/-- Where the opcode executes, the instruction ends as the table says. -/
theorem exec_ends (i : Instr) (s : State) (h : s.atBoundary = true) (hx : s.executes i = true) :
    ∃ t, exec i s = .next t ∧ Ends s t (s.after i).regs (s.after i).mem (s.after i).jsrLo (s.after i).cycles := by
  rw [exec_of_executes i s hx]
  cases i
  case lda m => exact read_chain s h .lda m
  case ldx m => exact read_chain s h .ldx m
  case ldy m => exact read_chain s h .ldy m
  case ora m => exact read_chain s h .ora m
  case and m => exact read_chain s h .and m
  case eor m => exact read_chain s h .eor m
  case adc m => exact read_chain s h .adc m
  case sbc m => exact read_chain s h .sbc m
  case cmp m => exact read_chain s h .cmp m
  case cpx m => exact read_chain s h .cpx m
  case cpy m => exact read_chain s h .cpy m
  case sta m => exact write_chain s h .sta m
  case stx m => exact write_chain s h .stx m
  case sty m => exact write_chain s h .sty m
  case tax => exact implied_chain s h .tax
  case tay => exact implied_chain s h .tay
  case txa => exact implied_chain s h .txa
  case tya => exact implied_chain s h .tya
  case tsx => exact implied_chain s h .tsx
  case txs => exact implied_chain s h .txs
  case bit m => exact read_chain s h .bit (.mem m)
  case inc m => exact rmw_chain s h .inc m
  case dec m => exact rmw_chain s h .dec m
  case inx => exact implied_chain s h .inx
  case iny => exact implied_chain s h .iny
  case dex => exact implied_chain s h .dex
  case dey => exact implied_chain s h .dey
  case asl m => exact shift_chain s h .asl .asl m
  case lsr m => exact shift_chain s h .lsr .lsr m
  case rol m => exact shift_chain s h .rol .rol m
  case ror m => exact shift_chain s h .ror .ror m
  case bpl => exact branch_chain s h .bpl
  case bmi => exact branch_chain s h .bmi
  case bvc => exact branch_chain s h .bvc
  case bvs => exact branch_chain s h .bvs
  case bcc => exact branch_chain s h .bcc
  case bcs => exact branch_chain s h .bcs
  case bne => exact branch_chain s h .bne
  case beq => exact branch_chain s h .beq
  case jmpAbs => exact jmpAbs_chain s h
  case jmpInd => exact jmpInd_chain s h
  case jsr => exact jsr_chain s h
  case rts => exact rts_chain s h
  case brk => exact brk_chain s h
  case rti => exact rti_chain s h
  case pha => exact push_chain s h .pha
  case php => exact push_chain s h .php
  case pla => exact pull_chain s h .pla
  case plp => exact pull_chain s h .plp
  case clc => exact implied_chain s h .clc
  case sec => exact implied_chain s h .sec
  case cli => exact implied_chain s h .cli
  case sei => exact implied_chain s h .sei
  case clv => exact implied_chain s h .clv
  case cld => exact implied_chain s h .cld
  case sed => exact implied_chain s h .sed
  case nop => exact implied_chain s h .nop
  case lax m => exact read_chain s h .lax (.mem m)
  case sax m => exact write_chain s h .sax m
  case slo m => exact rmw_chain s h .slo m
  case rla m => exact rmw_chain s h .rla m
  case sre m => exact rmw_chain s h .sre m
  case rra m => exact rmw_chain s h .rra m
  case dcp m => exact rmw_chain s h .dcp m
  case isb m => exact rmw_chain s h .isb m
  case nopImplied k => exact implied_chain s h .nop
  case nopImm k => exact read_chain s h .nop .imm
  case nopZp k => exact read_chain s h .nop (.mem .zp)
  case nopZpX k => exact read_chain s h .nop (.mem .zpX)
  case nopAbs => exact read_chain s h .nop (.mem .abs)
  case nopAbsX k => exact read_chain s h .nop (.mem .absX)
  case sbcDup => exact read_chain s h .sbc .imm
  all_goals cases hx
-------
## Exercise directions:
What should be returned is the run of lines from the first line of the material through the line containing "case dex => exact implied_chain s h .dex", exact and inclusive, and nothing else.

## Finished exercise:
/-- Where the opcode executes, the instruction ends as the table says. -/
theorem exec_ends (i : Instr) (s : State) (h : s.atBoundary = true) (hx : s.executes i = true) :
    ∃ t, exec i s = .next t ∧ Ends s t (s.after i).regs (s.after i).mem (s.after i).jsrLo (s.after i).cycles := by
  rw [exec_of_executes i s hx]
  cases i
  case lda m => exact read_chain s h .lda m
  case ldx m => exact read_chain s h .ldx m
  case ldy m => exact read_chain s h .ldy m
  case ora m => exact read_chain s h .ora m
  case and m => exact read_chain s h .and m
  case eor m => exact read_chain s h .eor m
  case adc m => exact read_chain s h .adc m
  case sbc m => exact read_chain s h .sbc m
  case cmp m => exact read_chain s h .cmp m
  case cpx m => exact read_chain s h .cpx m
  case cpy m => exact read_chain s h .cpy m
  case sta m => exact write_chain s h .sta m
  case stx m => exact write_chain s h .stx m
  case sty m => exact write_chain s h .sty m
  case tax => exact implied_chain s h .tax
  case tay => exact implied_chain s h .tay
  case txa => exact implied_chain s h .txa
  case tya => exact implied_chain s h .tya
  case tsx => exact implied_chain s h .tsx
  case txs => exact implied_chain s h .txs
  case bit m => exact read_chain s h .bit (.mem m)
  case inc m => exact rmw_chain s h .inc m
  case dec m => exact rmw_chain s h .dec m
  case inx => exact implied_chain s h .inx
  case iny => exact implied_chain s h .iny
  case dex => exact implied_chain s h .dex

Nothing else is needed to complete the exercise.